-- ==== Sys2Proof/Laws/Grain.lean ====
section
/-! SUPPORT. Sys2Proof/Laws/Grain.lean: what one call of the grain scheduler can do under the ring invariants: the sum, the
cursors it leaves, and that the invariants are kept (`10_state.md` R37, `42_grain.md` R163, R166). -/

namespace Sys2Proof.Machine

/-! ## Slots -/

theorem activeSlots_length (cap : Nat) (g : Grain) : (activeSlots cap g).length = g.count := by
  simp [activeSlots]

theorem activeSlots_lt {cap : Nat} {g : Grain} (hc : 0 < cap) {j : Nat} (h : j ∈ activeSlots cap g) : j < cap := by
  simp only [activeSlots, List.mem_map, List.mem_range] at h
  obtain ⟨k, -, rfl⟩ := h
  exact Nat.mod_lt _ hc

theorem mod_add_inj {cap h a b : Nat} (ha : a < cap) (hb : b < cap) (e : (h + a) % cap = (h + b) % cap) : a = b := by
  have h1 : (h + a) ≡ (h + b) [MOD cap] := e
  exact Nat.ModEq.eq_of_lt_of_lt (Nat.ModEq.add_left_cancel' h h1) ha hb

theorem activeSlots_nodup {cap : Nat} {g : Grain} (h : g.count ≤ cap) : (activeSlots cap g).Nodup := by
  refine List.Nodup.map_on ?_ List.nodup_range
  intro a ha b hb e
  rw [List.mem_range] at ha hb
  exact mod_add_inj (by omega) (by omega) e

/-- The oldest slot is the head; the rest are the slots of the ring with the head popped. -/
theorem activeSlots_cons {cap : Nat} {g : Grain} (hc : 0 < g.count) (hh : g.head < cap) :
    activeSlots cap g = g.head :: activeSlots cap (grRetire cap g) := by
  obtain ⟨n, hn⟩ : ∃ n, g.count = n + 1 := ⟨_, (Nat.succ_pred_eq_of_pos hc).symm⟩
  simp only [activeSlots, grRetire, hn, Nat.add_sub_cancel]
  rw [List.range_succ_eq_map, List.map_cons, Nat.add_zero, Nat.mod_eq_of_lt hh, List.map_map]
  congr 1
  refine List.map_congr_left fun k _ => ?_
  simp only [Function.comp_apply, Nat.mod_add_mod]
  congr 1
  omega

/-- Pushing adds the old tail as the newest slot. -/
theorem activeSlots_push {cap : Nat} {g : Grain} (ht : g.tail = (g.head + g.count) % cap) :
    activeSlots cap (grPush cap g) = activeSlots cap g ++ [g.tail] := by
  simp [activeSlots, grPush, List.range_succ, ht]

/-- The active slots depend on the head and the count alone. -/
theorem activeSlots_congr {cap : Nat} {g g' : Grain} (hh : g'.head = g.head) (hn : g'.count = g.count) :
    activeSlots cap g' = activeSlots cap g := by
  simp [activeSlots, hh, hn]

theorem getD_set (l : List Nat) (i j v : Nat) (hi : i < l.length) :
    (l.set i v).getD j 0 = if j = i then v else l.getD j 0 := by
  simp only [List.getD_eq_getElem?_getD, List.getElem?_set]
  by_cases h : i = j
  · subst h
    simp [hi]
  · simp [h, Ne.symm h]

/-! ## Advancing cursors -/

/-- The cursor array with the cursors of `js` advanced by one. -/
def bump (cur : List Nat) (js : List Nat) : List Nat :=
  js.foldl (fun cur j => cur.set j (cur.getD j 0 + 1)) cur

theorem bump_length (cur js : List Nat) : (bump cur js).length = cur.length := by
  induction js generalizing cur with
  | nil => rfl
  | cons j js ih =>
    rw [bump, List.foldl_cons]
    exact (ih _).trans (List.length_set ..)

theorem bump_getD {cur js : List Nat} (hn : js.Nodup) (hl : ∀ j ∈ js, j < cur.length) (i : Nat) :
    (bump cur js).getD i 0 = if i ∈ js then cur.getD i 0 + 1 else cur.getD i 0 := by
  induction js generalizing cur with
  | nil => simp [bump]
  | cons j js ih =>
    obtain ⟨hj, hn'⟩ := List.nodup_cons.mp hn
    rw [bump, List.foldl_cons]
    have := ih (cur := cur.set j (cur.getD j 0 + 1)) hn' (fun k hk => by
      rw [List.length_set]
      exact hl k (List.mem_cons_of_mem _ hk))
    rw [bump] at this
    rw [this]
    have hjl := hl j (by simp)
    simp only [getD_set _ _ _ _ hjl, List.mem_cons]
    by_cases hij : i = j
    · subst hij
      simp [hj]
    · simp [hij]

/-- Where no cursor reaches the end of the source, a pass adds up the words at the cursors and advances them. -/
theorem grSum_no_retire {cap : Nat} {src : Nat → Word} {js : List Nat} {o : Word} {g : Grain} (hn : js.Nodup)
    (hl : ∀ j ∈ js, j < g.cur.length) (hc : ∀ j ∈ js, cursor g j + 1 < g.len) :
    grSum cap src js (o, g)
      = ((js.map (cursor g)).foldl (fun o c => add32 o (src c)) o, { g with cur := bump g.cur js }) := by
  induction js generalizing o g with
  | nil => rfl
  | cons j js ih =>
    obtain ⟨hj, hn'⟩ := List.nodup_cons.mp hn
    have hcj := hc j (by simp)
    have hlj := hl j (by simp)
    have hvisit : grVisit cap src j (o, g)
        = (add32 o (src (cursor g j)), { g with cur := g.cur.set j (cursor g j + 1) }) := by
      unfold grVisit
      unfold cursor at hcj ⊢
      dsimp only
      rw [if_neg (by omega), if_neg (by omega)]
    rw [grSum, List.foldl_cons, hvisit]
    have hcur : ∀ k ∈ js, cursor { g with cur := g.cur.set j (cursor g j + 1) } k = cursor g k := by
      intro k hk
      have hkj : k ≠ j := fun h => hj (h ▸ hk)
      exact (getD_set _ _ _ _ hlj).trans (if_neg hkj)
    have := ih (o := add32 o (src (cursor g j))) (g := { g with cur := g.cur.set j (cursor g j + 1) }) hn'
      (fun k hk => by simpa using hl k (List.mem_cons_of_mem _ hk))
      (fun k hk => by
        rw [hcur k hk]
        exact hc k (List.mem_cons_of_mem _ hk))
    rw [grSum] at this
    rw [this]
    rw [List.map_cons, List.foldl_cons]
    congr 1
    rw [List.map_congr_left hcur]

########

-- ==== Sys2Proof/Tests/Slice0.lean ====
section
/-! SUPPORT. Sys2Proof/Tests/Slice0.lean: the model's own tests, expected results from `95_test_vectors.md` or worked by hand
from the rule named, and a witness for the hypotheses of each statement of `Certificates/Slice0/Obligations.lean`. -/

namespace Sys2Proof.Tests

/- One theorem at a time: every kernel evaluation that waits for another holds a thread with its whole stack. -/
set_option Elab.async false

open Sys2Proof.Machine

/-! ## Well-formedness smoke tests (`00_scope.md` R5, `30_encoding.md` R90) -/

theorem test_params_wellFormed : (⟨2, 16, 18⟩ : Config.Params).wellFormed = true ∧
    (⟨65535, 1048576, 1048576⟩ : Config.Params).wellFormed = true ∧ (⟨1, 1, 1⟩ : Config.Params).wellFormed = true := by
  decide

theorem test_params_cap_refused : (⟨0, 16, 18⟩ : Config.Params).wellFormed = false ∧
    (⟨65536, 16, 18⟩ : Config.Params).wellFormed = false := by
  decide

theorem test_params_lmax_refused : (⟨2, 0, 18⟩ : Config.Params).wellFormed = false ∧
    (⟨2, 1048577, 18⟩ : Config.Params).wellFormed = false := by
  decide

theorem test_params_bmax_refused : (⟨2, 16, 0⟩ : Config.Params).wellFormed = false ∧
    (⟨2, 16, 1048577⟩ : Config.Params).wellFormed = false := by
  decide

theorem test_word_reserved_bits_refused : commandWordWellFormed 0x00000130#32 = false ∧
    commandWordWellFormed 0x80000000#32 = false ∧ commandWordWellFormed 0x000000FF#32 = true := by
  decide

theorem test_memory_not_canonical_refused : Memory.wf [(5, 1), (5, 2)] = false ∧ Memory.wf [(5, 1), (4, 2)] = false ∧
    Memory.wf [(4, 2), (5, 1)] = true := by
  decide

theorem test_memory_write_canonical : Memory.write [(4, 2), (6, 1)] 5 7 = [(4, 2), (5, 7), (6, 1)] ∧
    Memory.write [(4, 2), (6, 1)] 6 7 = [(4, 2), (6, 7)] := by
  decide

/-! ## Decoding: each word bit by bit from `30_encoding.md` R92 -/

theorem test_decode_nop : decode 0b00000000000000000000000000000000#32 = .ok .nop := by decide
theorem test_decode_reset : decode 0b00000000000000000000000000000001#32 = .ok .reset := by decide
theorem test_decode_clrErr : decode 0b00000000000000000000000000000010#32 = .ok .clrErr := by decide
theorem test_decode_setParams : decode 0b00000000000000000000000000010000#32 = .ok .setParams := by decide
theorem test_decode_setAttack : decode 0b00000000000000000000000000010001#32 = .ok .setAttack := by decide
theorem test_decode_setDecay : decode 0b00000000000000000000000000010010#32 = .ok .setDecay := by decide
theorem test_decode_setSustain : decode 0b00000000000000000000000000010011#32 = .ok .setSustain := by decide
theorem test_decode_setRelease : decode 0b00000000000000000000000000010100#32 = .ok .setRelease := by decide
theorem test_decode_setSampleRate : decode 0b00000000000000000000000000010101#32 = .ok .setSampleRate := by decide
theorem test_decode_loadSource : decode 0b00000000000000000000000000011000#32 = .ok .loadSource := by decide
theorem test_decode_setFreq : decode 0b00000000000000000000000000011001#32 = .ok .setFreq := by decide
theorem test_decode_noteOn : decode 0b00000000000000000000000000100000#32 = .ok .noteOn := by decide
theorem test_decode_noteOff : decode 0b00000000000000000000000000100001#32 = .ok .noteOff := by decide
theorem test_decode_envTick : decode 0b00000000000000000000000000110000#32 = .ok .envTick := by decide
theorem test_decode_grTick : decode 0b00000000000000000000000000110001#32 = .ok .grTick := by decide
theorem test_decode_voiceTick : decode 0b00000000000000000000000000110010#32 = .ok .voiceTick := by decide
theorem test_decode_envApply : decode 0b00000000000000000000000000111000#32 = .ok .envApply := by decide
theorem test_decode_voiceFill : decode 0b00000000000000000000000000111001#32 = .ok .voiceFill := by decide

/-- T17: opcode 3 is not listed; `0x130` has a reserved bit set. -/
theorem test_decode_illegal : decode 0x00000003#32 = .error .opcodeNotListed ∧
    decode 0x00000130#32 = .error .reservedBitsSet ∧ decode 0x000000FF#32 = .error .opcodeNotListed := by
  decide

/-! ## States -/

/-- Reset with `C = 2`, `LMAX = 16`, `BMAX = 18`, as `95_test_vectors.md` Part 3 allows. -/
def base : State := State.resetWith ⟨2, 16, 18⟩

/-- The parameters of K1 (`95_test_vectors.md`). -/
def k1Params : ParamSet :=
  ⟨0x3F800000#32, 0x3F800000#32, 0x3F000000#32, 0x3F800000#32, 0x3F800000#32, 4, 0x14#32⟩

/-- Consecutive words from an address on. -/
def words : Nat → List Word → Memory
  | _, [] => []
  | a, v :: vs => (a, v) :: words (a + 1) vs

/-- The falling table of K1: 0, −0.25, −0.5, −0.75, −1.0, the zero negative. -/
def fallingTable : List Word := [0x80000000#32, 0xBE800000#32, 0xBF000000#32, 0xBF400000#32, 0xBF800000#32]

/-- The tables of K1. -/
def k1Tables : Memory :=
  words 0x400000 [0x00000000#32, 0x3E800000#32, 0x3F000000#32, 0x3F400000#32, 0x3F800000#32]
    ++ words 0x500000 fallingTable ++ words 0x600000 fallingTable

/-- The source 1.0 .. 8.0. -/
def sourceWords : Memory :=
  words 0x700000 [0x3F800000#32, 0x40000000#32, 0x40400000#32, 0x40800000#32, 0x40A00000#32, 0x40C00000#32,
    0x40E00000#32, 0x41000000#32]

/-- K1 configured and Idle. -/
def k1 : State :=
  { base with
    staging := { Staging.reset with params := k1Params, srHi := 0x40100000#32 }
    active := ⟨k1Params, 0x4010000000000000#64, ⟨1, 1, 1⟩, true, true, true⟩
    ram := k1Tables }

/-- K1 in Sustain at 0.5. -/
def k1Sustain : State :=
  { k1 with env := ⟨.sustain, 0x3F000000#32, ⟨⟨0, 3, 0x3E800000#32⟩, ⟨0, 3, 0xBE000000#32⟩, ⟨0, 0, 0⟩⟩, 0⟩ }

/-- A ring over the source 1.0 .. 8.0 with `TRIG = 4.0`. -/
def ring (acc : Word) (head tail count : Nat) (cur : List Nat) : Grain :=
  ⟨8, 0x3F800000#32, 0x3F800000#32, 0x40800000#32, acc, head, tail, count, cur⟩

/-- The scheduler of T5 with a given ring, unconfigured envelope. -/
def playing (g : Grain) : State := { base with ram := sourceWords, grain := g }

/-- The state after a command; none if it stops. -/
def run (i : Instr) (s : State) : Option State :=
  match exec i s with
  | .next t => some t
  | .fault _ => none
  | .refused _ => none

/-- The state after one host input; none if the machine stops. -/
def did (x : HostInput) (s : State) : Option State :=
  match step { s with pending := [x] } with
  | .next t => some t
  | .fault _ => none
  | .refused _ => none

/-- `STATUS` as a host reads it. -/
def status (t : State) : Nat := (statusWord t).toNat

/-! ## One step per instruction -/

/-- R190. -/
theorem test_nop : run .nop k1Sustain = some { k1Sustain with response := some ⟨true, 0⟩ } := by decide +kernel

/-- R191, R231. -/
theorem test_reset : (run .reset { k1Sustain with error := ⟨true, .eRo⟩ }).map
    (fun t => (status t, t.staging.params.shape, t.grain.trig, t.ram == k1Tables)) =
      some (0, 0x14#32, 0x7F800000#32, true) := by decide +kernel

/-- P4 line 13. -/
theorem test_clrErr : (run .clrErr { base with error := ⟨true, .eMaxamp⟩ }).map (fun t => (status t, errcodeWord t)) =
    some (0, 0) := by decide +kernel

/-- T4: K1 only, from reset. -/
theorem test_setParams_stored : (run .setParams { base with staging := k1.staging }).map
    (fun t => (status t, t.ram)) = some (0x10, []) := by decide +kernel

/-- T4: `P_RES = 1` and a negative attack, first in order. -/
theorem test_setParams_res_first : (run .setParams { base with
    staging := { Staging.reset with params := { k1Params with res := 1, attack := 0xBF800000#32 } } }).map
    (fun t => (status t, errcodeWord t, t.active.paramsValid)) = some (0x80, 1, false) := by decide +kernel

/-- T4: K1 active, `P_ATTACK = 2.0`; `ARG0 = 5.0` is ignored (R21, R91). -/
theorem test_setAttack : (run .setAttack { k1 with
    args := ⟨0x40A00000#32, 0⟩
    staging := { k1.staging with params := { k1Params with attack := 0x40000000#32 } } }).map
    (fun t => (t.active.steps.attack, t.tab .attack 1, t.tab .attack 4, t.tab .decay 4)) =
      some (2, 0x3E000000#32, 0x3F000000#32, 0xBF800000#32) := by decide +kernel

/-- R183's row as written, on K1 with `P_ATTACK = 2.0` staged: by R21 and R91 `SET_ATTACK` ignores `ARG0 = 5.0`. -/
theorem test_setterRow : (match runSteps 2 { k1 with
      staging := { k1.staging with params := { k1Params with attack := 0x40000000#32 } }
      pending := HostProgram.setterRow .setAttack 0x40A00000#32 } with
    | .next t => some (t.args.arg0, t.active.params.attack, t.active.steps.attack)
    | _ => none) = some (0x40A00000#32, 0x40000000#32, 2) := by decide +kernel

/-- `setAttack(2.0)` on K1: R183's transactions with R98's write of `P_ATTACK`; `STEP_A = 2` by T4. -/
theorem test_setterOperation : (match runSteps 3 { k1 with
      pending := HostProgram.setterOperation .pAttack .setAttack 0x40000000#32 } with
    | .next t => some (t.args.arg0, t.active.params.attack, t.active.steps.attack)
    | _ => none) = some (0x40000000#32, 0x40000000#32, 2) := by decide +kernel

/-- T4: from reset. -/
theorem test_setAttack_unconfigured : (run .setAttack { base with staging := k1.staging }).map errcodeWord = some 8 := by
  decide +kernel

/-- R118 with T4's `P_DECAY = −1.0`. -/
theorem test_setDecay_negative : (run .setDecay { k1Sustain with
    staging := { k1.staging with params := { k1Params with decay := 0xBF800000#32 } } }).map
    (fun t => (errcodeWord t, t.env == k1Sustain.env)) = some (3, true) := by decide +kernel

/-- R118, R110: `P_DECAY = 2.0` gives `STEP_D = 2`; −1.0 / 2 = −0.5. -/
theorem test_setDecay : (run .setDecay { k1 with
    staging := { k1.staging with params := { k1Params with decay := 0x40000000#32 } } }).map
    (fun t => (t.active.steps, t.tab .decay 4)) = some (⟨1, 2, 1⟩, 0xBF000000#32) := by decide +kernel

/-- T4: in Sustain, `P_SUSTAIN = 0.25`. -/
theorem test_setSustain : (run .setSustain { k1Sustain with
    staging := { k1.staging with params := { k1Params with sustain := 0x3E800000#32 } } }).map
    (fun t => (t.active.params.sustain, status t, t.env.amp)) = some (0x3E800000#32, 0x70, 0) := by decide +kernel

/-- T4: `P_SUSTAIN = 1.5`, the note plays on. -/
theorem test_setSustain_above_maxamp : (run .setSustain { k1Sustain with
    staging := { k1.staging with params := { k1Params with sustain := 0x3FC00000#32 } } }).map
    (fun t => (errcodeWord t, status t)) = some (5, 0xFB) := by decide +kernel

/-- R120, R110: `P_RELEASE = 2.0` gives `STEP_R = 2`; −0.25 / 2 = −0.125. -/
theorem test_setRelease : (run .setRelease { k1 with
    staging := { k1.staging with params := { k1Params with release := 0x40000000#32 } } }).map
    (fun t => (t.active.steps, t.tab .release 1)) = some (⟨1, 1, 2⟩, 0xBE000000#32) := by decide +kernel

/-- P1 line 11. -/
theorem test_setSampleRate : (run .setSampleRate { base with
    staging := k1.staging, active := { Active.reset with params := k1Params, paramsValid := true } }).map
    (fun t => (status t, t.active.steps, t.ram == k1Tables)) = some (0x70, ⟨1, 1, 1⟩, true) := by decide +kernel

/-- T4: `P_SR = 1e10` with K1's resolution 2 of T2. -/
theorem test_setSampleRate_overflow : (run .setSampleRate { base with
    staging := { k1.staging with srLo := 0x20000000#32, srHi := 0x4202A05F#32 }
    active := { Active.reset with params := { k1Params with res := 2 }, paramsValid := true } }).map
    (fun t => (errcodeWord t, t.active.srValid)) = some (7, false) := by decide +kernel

########

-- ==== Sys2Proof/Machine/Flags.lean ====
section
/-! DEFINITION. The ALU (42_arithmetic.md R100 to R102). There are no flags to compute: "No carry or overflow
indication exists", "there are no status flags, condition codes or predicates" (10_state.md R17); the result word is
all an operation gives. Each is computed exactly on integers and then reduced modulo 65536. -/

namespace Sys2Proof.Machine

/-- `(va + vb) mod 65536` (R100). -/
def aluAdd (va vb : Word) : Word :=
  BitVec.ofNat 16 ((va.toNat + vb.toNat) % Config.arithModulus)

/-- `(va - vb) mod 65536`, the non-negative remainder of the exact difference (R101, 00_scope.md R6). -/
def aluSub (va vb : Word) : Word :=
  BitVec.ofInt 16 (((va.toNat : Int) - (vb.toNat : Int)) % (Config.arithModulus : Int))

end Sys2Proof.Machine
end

########

> [What you have to do]
Every line above from the line with "bit set. -/" to the line with "## States -/", inclusive, must be returned exactly; no other line belongs in the reply.

> [Response box]
/-- T17: opcode 3 is not listed; `0x130` has a reserved bit set. -/
theorem test_decode_illegal : decode 0x00000003#32 = .error .opcodeNotListed ∧
    decode 0x00000130#32 = .error .reservedBitsSet ∧ decode 0x000000FF#32 = .error .opcodeNotListed := by
  decide

/-! ## States -/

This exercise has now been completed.